* TASK PROMPT *
Collect from the data below each line with "RxEvent".

* MATERIAL PROVIDED *
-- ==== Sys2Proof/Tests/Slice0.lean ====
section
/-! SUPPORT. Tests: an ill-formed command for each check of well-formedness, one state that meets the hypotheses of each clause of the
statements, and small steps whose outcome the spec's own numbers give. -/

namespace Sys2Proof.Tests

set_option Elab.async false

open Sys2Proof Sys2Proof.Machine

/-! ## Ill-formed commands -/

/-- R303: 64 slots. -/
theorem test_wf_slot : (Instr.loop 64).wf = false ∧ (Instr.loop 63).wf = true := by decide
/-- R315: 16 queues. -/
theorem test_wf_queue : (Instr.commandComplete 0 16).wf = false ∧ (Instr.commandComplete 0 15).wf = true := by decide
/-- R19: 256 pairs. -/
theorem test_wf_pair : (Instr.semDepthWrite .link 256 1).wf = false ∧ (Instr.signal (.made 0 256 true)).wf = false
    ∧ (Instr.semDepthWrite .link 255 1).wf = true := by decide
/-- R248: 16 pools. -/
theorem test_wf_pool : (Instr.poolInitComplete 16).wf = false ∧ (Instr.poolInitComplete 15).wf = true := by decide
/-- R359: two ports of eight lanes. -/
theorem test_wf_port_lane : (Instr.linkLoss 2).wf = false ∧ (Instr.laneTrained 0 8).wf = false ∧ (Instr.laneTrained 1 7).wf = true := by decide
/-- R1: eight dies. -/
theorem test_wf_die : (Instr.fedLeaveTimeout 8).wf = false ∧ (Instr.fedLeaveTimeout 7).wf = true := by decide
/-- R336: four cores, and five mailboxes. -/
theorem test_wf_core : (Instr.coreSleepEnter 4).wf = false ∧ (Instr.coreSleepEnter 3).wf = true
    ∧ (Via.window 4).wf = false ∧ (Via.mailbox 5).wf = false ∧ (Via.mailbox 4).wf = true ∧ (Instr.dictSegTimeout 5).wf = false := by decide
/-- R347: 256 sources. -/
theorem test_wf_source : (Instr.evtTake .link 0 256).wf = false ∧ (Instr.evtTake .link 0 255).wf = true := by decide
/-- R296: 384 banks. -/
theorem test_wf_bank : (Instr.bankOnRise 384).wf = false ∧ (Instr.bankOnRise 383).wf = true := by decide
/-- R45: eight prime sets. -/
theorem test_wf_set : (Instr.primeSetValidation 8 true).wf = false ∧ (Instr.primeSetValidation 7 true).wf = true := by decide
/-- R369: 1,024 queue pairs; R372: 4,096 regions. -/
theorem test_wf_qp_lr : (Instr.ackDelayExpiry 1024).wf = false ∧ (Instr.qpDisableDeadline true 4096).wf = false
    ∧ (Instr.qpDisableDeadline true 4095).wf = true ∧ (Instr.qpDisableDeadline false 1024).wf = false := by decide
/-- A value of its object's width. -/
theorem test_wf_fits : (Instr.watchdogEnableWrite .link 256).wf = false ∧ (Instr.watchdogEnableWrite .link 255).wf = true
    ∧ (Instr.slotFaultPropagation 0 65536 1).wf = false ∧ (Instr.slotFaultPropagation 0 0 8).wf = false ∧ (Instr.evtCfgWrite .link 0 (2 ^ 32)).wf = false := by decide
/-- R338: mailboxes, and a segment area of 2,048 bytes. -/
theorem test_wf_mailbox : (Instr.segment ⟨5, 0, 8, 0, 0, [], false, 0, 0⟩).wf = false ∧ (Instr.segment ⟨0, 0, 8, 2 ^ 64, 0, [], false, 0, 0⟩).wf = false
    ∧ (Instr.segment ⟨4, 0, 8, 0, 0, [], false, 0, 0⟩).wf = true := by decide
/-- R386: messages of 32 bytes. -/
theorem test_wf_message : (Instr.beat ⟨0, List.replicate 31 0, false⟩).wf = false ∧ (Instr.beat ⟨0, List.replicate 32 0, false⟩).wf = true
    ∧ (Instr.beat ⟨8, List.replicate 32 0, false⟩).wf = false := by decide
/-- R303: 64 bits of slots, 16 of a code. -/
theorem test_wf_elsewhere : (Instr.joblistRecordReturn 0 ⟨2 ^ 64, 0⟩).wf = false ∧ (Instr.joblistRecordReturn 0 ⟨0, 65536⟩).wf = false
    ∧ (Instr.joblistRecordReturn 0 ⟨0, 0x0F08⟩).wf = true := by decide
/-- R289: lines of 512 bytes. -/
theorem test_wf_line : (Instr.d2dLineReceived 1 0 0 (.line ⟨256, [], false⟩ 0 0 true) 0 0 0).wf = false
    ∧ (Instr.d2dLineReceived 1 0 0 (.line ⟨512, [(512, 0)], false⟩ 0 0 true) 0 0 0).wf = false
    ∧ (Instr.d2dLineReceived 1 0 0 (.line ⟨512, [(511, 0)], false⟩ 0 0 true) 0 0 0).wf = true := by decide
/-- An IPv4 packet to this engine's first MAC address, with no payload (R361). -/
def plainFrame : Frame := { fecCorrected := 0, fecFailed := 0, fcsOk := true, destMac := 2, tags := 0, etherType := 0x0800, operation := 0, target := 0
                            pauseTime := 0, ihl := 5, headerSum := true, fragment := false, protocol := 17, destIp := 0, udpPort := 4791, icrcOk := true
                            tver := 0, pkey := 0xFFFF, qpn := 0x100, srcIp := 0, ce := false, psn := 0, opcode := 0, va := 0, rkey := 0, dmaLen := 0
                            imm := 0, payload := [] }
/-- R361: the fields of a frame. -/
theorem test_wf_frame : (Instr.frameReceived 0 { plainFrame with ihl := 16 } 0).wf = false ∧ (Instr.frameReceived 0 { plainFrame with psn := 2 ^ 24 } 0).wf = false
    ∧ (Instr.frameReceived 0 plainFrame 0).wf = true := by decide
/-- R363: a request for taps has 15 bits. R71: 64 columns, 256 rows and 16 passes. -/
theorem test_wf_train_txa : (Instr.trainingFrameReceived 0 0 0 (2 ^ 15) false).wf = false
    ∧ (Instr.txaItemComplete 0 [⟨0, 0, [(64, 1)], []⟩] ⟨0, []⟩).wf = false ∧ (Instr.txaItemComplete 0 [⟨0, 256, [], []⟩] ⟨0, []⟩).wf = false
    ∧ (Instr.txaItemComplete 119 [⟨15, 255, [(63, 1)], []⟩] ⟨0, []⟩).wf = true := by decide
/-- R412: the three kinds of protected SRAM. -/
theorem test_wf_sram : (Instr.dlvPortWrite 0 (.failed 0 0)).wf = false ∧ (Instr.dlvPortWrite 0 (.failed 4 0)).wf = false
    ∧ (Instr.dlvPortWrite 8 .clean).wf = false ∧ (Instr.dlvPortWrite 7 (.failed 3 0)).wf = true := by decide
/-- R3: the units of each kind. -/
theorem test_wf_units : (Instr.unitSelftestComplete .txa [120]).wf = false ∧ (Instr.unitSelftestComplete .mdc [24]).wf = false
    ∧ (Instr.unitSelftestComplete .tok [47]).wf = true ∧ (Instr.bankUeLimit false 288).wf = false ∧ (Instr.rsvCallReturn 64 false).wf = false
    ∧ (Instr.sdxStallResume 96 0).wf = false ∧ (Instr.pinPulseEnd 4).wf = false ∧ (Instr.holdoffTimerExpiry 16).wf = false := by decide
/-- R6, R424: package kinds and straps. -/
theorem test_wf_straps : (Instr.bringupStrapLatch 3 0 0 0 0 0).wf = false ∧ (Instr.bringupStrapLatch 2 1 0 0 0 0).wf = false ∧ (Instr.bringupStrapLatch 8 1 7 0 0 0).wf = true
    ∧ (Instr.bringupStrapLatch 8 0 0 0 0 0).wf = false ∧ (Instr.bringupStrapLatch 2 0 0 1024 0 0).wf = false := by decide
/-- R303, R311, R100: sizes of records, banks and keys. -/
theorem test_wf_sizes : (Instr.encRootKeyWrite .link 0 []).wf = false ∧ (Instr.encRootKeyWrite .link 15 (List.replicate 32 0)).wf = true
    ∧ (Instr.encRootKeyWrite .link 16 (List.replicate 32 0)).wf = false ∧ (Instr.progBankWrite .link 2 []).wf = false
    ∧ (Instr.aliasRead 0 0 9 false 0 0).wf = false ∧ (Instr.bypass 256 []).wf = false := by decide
...
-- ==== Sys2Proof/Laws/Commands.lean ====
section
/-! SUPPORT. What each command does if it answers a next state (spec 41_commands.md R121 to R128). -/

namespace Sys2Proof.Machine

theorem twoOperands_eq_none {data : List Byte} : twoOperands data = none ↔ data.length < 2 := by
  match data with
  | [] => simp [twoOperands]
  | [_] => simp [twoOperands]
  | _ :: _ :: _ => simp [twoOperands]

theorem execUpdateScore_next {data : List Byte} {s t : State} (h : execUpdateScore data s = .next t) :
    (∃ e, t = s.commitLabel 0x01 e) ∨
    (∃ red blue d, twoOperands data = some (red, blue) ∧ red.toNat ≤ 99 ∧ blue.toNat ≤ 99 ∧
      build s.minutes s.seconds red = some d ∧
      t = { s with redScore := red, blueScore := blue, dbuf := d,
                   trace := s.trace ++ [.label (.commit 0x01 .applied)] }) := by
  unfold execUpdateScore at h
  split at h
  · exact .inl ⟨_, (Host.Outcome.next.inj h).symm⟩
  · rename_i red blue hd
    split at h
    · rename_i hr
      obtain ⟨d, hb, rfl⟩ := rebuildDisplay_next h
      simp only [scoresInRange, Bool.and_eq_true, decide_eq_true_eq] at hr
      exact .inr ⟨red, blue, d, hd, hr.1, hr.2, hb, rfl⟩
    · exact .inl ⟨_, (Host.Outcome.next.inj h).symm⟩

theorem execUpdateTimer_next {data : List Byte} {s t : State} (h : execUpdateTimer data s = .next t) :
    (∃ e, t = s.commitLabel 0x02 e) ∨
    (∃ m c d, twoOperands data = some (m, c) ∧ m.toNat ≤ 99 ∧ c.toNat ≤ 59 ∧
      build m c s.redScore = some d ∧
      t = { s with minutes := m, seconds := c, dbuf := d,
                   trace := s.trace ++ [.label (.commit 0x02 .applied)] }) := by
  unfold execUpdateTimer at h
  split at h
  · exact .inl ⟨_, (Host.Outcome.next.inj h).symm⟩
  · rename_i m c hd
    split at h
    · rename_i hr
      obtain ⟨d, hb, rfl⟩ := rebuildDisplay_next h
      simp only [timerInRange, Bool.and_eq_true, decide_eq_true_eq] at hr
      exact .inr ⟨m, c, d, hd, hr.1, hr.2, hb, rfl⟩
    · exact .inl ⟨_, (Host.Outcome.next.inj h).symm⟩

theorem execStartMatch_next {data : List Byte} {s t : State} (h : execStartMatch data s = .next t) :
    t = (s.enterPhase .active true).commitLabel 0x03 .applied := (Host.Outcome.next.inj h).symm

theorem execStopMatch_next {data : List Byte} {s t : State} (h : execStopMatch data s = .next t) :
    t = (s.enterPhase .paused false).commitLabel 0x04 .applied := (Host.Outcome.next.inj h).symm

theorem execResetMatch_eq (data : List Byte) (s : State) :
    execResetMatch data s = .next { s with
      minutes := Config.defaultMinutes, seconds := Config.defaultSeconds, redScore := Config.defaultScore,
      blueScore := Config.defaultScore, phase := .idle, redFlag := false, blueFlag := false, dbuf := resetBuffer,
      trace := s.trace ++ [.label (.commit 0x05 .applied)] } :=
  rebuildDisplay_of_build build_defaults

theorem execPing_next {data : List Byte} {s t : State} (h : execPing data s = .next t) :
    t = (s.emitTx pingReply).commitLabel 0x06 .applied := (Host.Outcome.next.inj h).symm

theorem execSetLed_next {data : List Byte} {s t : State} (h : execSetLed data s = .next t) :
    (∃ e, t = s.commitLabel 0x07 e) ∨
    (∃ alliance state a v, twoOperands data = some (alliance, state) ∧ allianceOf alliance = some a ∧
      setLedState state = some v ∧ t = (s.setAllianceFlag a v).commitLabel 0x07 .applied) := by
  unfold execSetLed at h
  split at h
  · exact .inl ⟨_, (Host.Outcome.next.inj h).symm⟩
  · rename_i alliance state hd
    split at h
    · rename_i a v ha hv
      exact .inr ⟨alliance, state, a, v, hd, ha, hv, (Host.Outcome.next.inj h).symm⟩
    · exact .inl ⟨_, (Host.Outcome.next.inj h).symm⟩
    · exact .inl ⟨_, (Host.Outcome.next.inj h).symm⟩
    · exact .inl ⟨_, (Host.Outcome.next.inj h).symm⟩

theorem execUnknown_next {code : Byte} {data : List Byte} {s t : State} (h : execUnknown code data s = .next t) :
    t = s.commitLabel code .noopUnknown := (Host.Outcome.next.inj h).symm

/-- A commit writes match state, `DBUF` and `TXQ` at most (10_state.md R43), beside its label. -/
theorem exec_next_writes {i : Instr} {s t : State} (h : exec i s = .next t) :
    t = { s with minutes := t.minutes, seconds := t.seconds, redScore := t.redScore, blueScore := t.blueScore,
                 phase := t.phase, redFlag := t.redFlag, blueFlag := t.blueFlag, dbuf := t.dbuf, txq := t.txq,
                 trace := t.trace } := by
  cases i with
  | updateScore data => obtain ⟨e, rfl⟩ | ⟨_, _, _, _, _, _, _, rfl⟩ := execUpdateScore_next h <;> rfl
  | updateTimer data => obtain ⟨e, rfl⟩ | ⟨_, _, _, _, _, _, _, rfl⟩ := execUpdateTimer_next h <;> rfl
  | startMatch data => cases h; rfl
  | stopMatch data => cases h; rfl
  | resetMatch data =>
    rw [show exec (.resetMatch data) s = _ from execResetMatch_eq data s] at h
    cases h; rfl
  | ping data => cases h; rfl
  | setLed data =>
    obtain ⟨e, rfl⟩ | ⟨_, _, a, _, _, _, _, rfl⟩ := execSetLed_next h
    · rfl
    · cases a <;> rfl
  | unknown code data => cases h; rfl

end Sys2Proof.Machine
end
...
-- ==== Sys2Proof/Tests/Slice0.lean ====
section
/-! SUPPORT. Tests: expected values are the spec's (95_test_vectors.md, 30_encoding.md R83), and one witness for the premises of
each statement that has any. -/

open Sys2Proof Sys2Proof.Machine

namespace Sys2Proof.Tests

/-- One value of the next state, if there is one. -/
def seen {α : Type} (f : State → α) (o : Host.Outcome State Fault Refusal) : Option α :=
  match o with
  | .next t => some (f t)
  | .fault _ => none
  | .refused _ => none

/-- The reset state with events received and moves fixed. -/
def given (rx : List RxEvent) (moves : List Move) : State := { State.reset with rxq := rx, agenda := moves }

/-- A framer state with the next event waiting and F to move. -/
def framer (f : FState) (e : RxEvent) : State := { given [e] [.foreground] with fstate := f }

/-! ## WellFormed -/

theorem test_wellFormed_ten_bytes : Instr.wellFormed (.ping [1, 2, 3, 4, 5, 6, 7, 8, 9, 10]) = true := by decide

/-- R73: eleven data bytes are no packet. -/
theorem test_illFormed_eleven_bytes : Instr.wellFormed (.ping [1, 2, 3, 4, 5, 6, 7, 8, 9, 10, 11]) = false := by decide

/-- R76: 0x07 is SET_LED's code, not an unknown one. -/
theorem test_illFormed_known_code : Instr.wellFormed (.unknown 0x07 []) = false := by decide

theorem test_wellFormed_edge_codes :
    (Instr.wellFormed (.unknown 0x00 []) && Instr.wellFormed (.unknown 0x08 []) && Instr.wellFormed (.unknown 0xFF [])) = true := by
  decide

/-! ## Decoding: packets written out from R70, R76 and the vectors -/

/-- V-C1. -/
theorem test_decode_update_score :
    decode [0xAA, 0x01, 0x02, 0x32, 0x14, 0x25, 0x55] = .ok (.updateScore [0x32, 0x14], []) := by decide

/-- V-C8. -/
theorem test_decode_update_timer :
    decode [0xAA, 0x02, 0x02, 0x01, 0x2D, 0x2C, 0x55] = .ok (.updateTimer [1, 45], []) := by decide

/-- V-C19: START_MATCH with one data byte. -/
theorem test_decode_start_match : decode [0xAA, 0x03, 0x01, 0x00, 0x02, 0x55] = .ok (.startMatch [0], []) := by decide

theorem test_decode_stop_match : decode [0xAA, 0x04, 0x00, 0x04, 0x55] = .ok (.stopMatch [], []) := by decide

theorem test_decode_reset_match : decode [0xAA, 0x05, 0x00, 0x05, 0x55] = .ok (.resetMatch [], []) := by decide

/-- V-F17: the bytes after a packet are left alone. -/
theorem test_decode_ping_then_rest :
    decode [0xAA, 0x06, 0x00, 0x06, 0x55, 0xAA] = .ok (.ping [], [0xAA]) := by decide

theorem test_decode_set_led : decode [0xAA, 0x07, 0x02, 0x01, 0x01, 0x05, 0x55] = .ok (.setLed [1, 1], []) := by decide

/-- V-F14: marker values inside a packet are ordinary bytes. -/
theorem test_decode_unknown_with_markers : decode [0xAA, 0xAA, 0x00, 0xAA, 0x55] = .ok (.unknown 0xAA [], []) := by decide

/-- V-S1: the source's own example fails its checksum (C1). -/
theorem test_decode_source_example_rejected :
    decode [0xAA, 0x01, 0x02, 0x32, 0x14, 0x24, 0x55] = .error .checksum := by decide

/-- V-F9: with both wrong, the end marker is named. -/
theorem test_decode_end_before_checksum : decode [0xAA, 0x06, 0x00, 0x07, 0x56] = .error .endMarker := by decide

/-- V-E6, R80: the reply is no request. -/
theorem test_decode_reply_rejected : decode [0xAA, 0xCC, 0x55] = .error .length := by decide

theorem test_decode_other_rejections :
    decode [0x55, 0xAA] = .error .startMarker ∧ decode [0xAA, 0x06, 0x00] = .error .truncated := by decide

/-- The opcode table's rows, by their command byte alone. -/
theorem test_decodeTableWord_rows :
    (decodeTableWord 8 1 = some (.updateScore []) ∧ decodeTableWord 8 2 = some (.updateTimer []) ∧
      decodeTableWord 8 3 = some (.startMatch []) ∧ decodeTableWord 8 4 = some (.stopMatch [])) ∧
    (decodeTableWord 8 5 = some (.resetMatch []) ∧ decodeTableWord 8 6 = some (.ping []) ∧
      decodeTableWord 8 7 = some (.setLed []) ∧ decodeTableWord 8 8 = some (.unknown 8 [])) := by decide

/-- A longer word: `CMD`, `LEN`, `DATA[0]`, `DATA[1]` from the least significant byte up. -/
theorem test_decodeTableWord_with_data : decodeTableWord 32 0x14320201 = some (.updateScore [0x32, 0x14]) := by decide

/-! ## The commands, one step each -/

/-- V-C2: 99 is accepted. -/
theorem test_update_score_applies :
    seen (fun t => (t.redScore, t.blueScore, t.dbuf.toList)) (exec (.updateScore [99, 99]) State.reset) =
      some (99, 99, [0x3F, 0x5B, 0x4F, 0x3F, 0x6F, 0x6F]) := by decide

* SOLVED EXERCISE *
def given (rx : List RxEvent) (moves : List Move) : State := { State.reset with rxq := rx, agenda := moves }
def framer (f : FState) (e : RxEvent) : State := { given [e] [.foreground] with fstate := f }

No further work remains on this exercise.